Pregabalin represents a reasonable alternative to gabapentin and is better tolerated in some patients. Pregabalin is started at 50 mg three times per day and may be titrated upward to 100 mg three times per day as side effects allow.
Pregabalin is excreted primarily by the kidneys, and thus the dosage should be decreased in patients with compromised renal function.
Baclofen may be of value in some patients who fail to obtain relief from carbamazepine, gabapentin, or pregabalin. As with those drugs, baseline laboratory tests should be obtained before beginning baclofen therapy and the patient should be warned about the same potential adverse effects.
Start with a 10-mg dose at bedtime for 2 nights, then increase the drug in 10-mg increments given in equally divided doses over 7 days, as side effects allow, until pain relief is obtained or a total dose of 100 mg per day is reached. This drug has significant hepatic and central nervous system side effects, including weakness and sedation. As with carbamazepine, careful monitoring of laboratory values is indicated when using baclofen.
When treating individuals with any of these drugs, the physician should make sure the patient knows that premature tapering or discontinuation of the medication may lead to the recurrence of pain, which will be more difficult to control.
Microvascular Decompression of the Nervus Intermedius and/or Geniculate Ganglion
Compression of the nervus intermedius and the geniculate ganglion by aberrant arteries can cause nervus intermedius neuralgia. Microvascular decompression of these neural structures in a manner analogous to the Janneta procedure may provide dramatic symptomatic relief.

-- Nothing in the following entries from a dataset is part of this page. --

/-- The poll timers after a REPLIED TRACE (R52). -/
def Poll.afterTrace (pollPeriod : Nat) (more : Bool) (p : Poll) : Poll :=
  { p with trace := if more then pollPeriod else 0 }

/-- A TRACE is REPLIED (R43, R46). -/
def State.handTrace (l : Line) (f : Flight) (r : TraceReply) (s : State) : State :=
  let g := f.gantry
  let s1 := s.nodeSucceeded g f.retry
  let s2 := s1.onLine l fun c =>
    { c with polls := c.polls.adjust g (Poll.afterTrace s.geo.params.line.pollPeriod r.more) }
  match s2.hosted g with
  | none => s2
  | some x => s2.traceStation x.1 x.2 r

/-! ### The arbiter (R50) -/

/-- The first entry that passes, with the queue without it. -/
def takeFirst (ok : Entry → Bool) : List Entry → Option (Entry × List Entry)
  | [] => none
  | e :: es => if ok e then some (e, es) else (takeFirst ok es).map fun x => (x.1, e :: x.2)

/-- The arbiter's choice: the oldest eligible entry of the first of these classes that holds one, with the
queues without it. -/
def State.choose (s : State) (q : Queues) : List Class → Option (Entry × Queues)
  | [] => none
  | c :: cs =>
    match takeFirst s.eligible (q.look c) with
    | some x => some (x.1, q.put c x.2)
    | none => s.choose q cs

/-- What a SHOW carries when the arbiter takes it (R153). -/
def State.showBody (s : State) (e : Entry) : Option ShowBody :=
  match e.job with
  | .display =>
    match s.rollout.look e.gantry with
    | none => none
    | some r => r.pending.map (·.body)
  | _ => none

/-- The address of a gantry's node; 0, a broadcast, for no gantry (R35). -/
def State.addressOf (s : State) (g : Nat) : Byte :=
  match s.geo.gantries.look g with
  | none => 0
  | some r => BitVec.ofNat 8 r.address

/-- The telegram that goes into flight for an entry (R35, R36). -/
def State.flightOf (s : State) (e : Entry) : Flight where
  gantry := e.gantry
  job := e.job
  retry := e.retry
  body := s.showBody e
  request := telegram (s.addressOf e.gantry) e.job.code
    (e.job.payload (match s.showBody e with | some b => b.contents | none => []))
  discarded := false

/-- A SHOW that is taken stops being pending (R153). -/
def State.takeShow (e : Entry) (s : State) : State :=
  match e.job with
  | .display => s.onRollout e.gantry fun r => { r.noPending with inFlight := true }
  | _ => s

/-- The arbiter chooses and the engine begins to send (R50). -/
def State.startTelegram (l : Line) (s : State) : State :=
  if s.geo.mode = .run ∧ (s.line l).engine = .free then
    match s.choose (s.line l).queues Class.order with
    | none => s
    | some (e, q) =>
      State.takeShow e
        (s.onLine l fun c => { c with engine := .sending, flight := some (s.flightOf e), queues := q })
  else s

/-! ### Timers of a line (R48, R51, R52) -/

/-- A TRACE poll is due (R52, log 22): the node is ONLINE, its timer has reached poll_period, and no TRACE
for it waits or is in flight. -/
def State.tracePollDue (s : State) (g : Nat) (c : LineCtl) : Bool :=
  s.nodeState g == some .online &&
    (match c.polls.look g with | some p => decide (s.geo.params.line.pollPeriod ≤ p.trace) | none => false) &&
    !c.queues.trace.any (fun e => e.gantry == g) &&
    (match c.flight with | some f => !(f.gantry == g && f.job == .trace) | none => true)

/-- A routine STATE is due (R52, log 22). -/
def State.routineStateDue (s : State) (g : Nat) (c : LineCtl) : Bool :=
  s.nodeState g == some .online &&
    (match c.polls.look g with | some p => decide (s.geo.params.line.statePeriod * 1000 ≤ p.state) | none => false) &&
    !c.queues.service.any (fun e => e.gantry == g && e.job == .state .routine) &&
    (match c.flight with | some f => !(f.gantry == g && f.job == .state .routine) | none => true)

/-- The TRACE joins its class. -/
def State.pollTrace (g : Nat) (s : State) : State :=
  s.onLineOf g fun c => if s.tracePollDue g c then c.deposit .trace ⟨g, .trace, .line, false⟩ else c

/-- The routine STATE joins SERVICE. -/
def State.pollState (g : Nat) (s : State) : State :=
  s.onLineOf g fun c => if s.routineStateDue g c then c.deposit .service ⟨g, .state .routine, .line, false⟩ else c

/-- A held confirmation STATE whose time has run down joins the tail of CONFIRM (R51). -/
def LineCtl.confirmDue (g : Nat) (c : LineCtl) : LineCtl :=
  if c.held.look g = some 0 then
    LineCtl.deposit .confirm ⟨g, .state .confirm, .rollout, false⟩ { c with held := c.held.del g }
  else c

/-- R48: 30 s. -/
def lumenPeriod : Nat := 30000

/-- The LUMEN repeat timer reaches 30 s: a LUMEN is queued and the timer starts again. -/
def LineCtl.repeatLumen (c : LineCtl) : LineCtl :=
  match c.lumenTimer with
  | none => c
  | some t => if lumenPeriod ≤ t then { c.queueLumen c.level with lumenTimer := some 0 } else c

/-- R36: a line undriven for 3 ms ends QUIET. -/
def LineCtl.quietEnd (undriven : Nat) (c : LineCtl) : LineCtl :=
  if c.engine = .quiet ∧ gapLimit ≤ undriven then { c with engine := .free } else c

/-- A broadcast has been sent (R42): nothing is handed on. -/
def LineCtl.broadcastSent (c : LineCtl) : LineCtl :=
  match c.flight with
  | some f => match f.job with | .lumen _ => c.ended .free | _ => c
  | none => c

/-- A new luminance level on one line (R48). -/
def LineCtl.setLevel (n : Nat) (c : LineCtl) : LineCtl := { c with level := n }.queueLumen n

/-- LUMINANCE (R48). -/
def handleLuminance (s : State) (p : List Byte) : Answer :=
  if s.geo.mode = .setup then refuse s .wrongMode
  else
    match p with
    | [n] =>
      if n.toNat = 0 ∨ 8 < n.toNat then refuse s .badValue
      else accept ((s.onLine .a (LineCtl.setLevel n.toNat)).onLine .b (LineCtl.setLevel n.toNat))
    | _ => refuse s .badLength

/-! ### The rows -/

/-- The row LUMINANCE. -/
def execLuminance (s : State) : Host.Outcome State Fault Refusal := takeRequest (· == 0x11#8) handleLuminance s

/-- The row TELEGRAM_START. -/
def execTelegramStart (l : Line) (s : State) : Host.Outcome State Fault Refusal :=
  whenRunning s fun s => s.startTelegram l

/-- The row SHOW_ACCEPTED. -/
def execShowAccepted (l : Line) (t : Transcript) (s : State) : Host.Outcome State Fault Refusal :=
  whenRunning s fun s =>
    match s.ending l t with
    | some (f, .accepted) => s.outcome l f .free (State.handAccepted f)
    | _ => s

/-- The row STATE_REPLY. -/
def execStateReply (l : Line) (t : Transcript) (s : State) : Host.Outcome State Fault Refusal :=
  whenRunning s fun s =>
    match s.ending l t with
    | some (f, .replied (.state r)) => s.outcome l f .free (State.handState l f r)
    | _ => s

/-- The row TRACE_REPLY. -/
def execTraceReply (l : Line) (t : Transcript) (s : State) : Host.Outcome State Fault Refusal :=
  whenRunning s fun s =>
    match s.ending l t with
    | some (f, .replied (.trace r)) => s.outcome l f .free (State.handTrace l f r)
    | _ => s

Section of the Nervus Intermedius
This neurosurgical technique is the invasive treatment of choice for those patients with nervus intermedius neuralgia who have failed to respond to conservative pharmacological management and microvascular decompression procedures.
To perform this procedure, the nervus intermedius and geniculate ganglion are identified and isolated and the nervus intermedius is sectioned in two places.
Some surgeons also advocate extirpation of the geniculate ganglion. Section of the nervus intermedius alone provides excellent palliation of pain in 75% to 90% of cases.
The pain of nervus intermedius neuralgia is severe and can lead to suicide; therefore it must be considered a medical emergency, and strong consideration should be given to hospitalizing such patients.
If a dull ache remains between the intense paroxysms of pain, the clinician should have a high index of suspicion that the nidus of the patient’s pain is persistent compression of the nerve by a structural lesion such as a brainstem tumor or schwannoma.
Nervus intermedius neuralgia is an uncommon cause of otalgia. Because of the potential for disastrous clinical outcome should a more common cause of otic pain be overlooked (e.g., tumor or the temporal bone, brainstem, or nasopharynx), the diagnosis of nervus intermedius neuralgia must by necessity be one of exclusion.
Because of the severity of the pain associated with this syndrome, aggressive pharmacological management in an inpatient setting may be required. Surgical treatment consisting of the sectioning of the nervus intermedius is often the patient’s best option for complete and long-lasting pain relief.